Sınıftan içeriye girdiğimde öğrencilerimin gözlerine baktım. Hepsinin gözleri pırıl pırıldı ve öğrenme isteği ile sürekli soru soruyorlardı. Gözle görülür engelleri yoktu. Tanışma faslından sonra işitme engellerinin olmadığını da öğrendim. Genç ve öğrenme isteği ile dolu bu çocuklar işitme engelli bireylerle konuşabilmek için işaret dili kursuna katılmak istemişlerdi. Gençler gelecekte çeşitli meslek gruplarında çalışacaklar ve almış oldukları eğitimle işitme engellilerle rahatça iletişim kurabilecek ve onlara faydalı olabileceklerdi. Belki bir öğretmen olacak işitme sorunu olan öğrencisini eğitecek ve geleceğe hazırlayacak, belki de doktor olacak kaza geçiren bir işitme engelli ile iletişim kurarak hayat kurtaracaklardı. Kim bilir belki de bir tiyatro sahnesinde oynadıkları oyun ile izleyicilerini güldüreceklerdi. Görüldüğü gibi her meslekte ve her yerde işaret dili bilen bireylere ihtiyaç var. Artık hayatımızın içinde yer alan engellilerimizin hayatını kolaylaştırmak adına çalışmalar yaygınlaştı.
Dünyada evrensel bir işaret dili yoktur. Dünya’da bilinen 100 civarında işaret dili vardır.
Dünya’da ve ülkemizde pek çok sağır birey kendi işaret dillerini bilmiyor. Ev içinde geliştirilen ev işaret dilini kullanıyor. Ülkemizde ayrı ayrı yöresel şivelerin bulunduğu gibi işaret dilinde de yöresel işaretler bulunmaktadır. Mesela Ankara İşaret Dili ile İstanbul işaret Dili aynı değildir.İşaret dili konuşma dillerinden türetilmiştir.
İşaret dili, işitme engellilerin kendi aralarında iletişim kurarken, el hareketlerini ve yüz mimiklerini kullanarak oluşturdukları görsel bir dildir.

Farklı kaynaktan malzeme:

-- ==== Sys2Proof/Laws/Memory.lean ====
section
/-! SUPPORT. Pattern memory: every operation keeps the canonical form, and what a read finds after a write. -/

namespace Sys2Proof.Machine

set_option Elab.async false

/-! ## The canonical form -/

/-- The canonical form, with every later address above the first. -/
theorem Memory.wf_cons {a : Nat} {v : HW} {m : Memory} :
    Memory.wf ((a, v) :: m) = true ↔ (∀ p ∈ m, a < p.1) ∧ Memory.wf m = true := by
  induction m generalizing a v with
  | nil => simp [Memory.wf]
  | cons p rest ih =>
    obtain ⟨b, w⟩ := p
    constructor
    · intro h
      simp only [Memory.wf, Bool.and_eq_true, decide_eq_true_eq] at h
      refine ⟨fun q hq => ?_, h.2⟩
      rcases List.mem_cons.1 hq with rfl | hq
      · exact h.1
      · exact Nat.lt_trans h.1 ((ih.1 h.2).1 q hq)
    · intro h
      simp only [Memory.wf, Bool.and_eq_true, decide_eq_true_eq]
      exact ⟨h.1 (b, w) (List.mem_cons_self ..), h.2⟩

/-- An address listed after a write is the one written or was listed before. -/
theorem Memory.mem_write {m : Memory} {a : Nat} {v : HW} {p : Nat × HW} (h : p ∈ m.write a v) :
    p = (a, v) ∨ p ∈ m := by
  induction m with
  | nil => simpa [Memory.write] using h
  | cons q rest ih =>
    obtain ⟨b, w⟩ := q
    simp only [Memory.write] at h
    split at h
    · simpa using h
    · split at h
      · rcases List.mem_cons.1 h with h | h
        · exact .inl h
        · exact .inr (List.mem_cons_of_mem _ h)
      · rcases List.mem_cons.1 h with h | h
        · exact .inr (h ▸ List.mem_cons_self ..)
        · exact (ih h).imp id (List.mem_cons_of_mem _)

/-- A write keeps the canonical form. -/
theorem Memory.write_wf {m : Memory} (h : m.wf = true) (a : Nat) (v : HW) : (m.write a v).wf = true := by
  induction m with
  | nil => rfl
  | cons q rest ih =>
    obtain ⟨b, w⟩ := q
    obtain ⟨low, tail⟩ := Memory.wf_cons.1 h
    simp only [Memory.write]
    split
    · refine Memory.wf_cons.2 ⟨fun p hp => ?_, h⟩
      rcases List.mem_cons.1 hp with rfl | hp
      · assumption
      · exact Nat.lt_trans ‹_› (low p hp)
    · split
      · subst_vars; exact Memory.wf_cons.2 ⟨low, tail⟩
      · refine Memory.wf_cons.2 ⟨fun p hp => ?_, ih tail⟩
        rcases Memory.mem_write hp with rfl | hp
        · exact Nat.lt_of_le_of_ne (Nat.le_of_not_lt ‹_›) (Ne.symm ‹_›)
        · exact low p hp

/-- Writes at consecutive addresses keep the canonical form. -/
theorem Memory.writeList_wf {m : Memory} (h : m.wf = true) (a : Nat) (vs : List HW) : (m.writeList a vs).wf = true := by
  induction vs generalizing m a with
  | nil => exact h
  | cons v vs ih => exact ih (Memory.write_wf h a v) (a + 1)

/-- Posted writes keep the canonical form. -/
theorem Memory.posted_wf {m : Memory} (h : m.wf = true) (ws : List PostedWrite) :
    Memory.wf (ws.foldl (fun m w => m.write w.addr.toNat w.value) m) = true := by
  induction ws generalizing m with
  | nil => exact h
  | cons w ws ih => exact ih (Memory.write_wf h _ _)

/-- Writes into the ring keep the canonical form. -/
theorem writeRing_wf (s : State) {m : Memory} (h : m.wf = true) (k : Nat) (vs : List HW) :
    (writeRing s m k vs).wf = true := by
  induction vs generalizing m k with
  | nil => exact h
  | cons v vs ih => exact ih (Memory.write_wf h _ _) (k + 1)

/-- Writes at consecutive addresses, on a state. -/
theorem writeHalves_wf {s : State} (h : s.dram.cells.wf = true) (a : Nat) (vs : List HW) :
    (writeHalves a vs s).dram.cells.wf = true := Memory.writeList_wf h a vs

/-- Posted writes, on a state. -/
theorem writePosted_wf {s : State} (h : s.dram.cells.wf = true) (ws : List PostedWrite) :
    (writePosted ws s).dram.cells.wf = true := Memory.posted_wf h ws

/-! ## Reads after writes -/

/-- The halfword just written is the one read. -/
theorem Memory.read?_write_same (m : Memory) (a : Nat) (v : HW) : (m.write a v).read? a = some v := by
  induction m with
  | nil => simp [Memory.write, Memory.read?]
  | cons q rest ih =>
    obtain ⟨b, w⟩ := q
    simp only [Memory.write]
    split
    · simp [Memory.read?]
    · split
      · simp [Memory.read?]
      · simpa [Memory.read?, ‹¬a = b›] using ih

/-- Every other address reads as before. -/
theorem Memory.read?_write_other (m : Memory) {a c : Nat} (v : HW) (h : c ≠ a) :
    (m.write a v).read? c = m.read? c := by
  induction m with
  | nil => simp [Memory.write, Memory.read?, h]
  | cons q rest ih =>
    obtain ⟨b, w⟩ := q
    simp only [Memory.write]
    split
    · simp [Memory.read?, h]
    · split
      · subst_vars; simp [Memory.read?, h]
      · simp only [Memory.read?, ih]

/-- An address outside the halfwords written reads as before. -/
theorem Memory.read?_writeList_outside (m : Memory) (a : Nat) (vs : List HW) {c : Nat}
    (h : c < a ∨ a + vs.length ≤ c) : (m.writeList a vs).read? c = m.read? c := by
  induction vs generalizing m a with
  | nil => rfl
  | cons v vs ih =>
    simp only [List.length_cons] at h
    rw [Memory.writeList, ih _ _ (by omega), Memory.read?_write_other _ _ (by omega)]

/-- An address inside the halfwords written reads as the one written there. -/
theorem Memory.read?_writeList_inside (m : Memory) (a : Nat) (vs : List HW) {k : Nat} (h : k < vs.length) :
    (m.writeList a vs).read? (a + k) = some vs[k] := by
  induction vs generalizing m a k with
  | nil => simp at h
  | cons v vs ih =>
    cases k with
    | zero =>
      rw [Memory.writeList, Memory.read?_writeList_outside _ _ _ (by omega), Nat.add_zero,
        Memory.read?_write_same, List.getElem_cons_zero]
    | succ k =>
      have := ih (m.write a v) (a + 1) (k := k) (by simpa using h)
      rw [Memory.writeList, show a + (k + 1) = a + 1 + k by omega, this, List.getElem_cons_succ]

/-- A listed halfword is read with no change of the state. -/
theorem readHalf_known {s : State} {a : Nat} {v : HW} (h : s.dram.cells.read? a = some v) : readHalf a s = (v, s) := by
  simp [readHalf, h]

/-- The halfword of an unlisted address, with no refresh missed, is that of the power-on. -/
theorem readHalf_unknown {s : State} {a : Nat} (h : s.dram.cells.read? a = none) (d : s.dram.decayed = false) :
    readHalf a s = (Config.powerOnHalfword s.dram.epoch a, s) := by
  simp [readHalf, h, d]

/-- The halfword of an unlisted address after a missed refresh is a fresh free value. -/
theorem readHalf_decayed {s : State} {a : Nat} (h : s.dram.cells.read? a = none) (d : s.dram.decayed = true) :
    readHalf a s = (Config.decayedHalfword s.free, { s with free := s.free + 1 }) := by
  simp [readHalf, h, d]

/-- As many halfwords are read as were asked for. -/
theorem readHalves_length (n a : Nat) (s : State) : (readHalves n a s).1.length = n := by
  induction n generalizing a s with
  | zero => rfl
  | succ n ih => simp [readHalves, ih]

end Sys2Proof.Machine
end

Günümüzde Türkiye ve Kuzey Kıbrıs Türk Cumhuriyeti’nde kullanılan İşaret Dili ise kökeni 16. ve 17. yüzyıllarda Osmanlı Devleti’ne uzanan Türk İşaret Dili, kısaca TİD.
Tarihi oldukça eskiye dayanan TİD’nin Osmanlı mahkemelerinde bu dilin kullanıldığına dair bilgiler vardır.
İlk işitme engelliler okulu yine Osmanlı döneminde II. Abdülhamit tarafından 1902′de kurulan Yıldız Sağırlar Okulu’dur ve günümüz TİD’nin temelinin burada atıldığı tahmin edilmektedir.
İşaret dilinin ana özellikleri;
İşaret dilleri de sözlü diller gibi gramer yapısına sahiptir. Sanılanın aksine sözlü dillerden daha basit bir yapıda değildir.
Her işaret dilinin kendine özgü gramer kuralları vardır. Her kavram için kullanılan işaretler kullanıcılar arasında ortaktır.
Her ülkenin kendi işaret dili vardır.
Sözel diller ve işaret dilleri birbirlerinden etkilense de farklı yapı ve kullanım içerirler.
Diğer dillerde olduğu gibi işaret dilinin de kullanımının erken yaşta öğrenilmesi gerekmektedir.
Ülkemizde son yıllarda yapılan çalışmalarla işitme engellilerin kullanacağı herkes tarafından anlaşılabilecek ortak işaret dili kitabı oluşturulmuştur ve Milli Eğitim Bakanlığı ve Aile ve Sosyal Politikalar Bakanlığı tarafından dağıtılmıştır.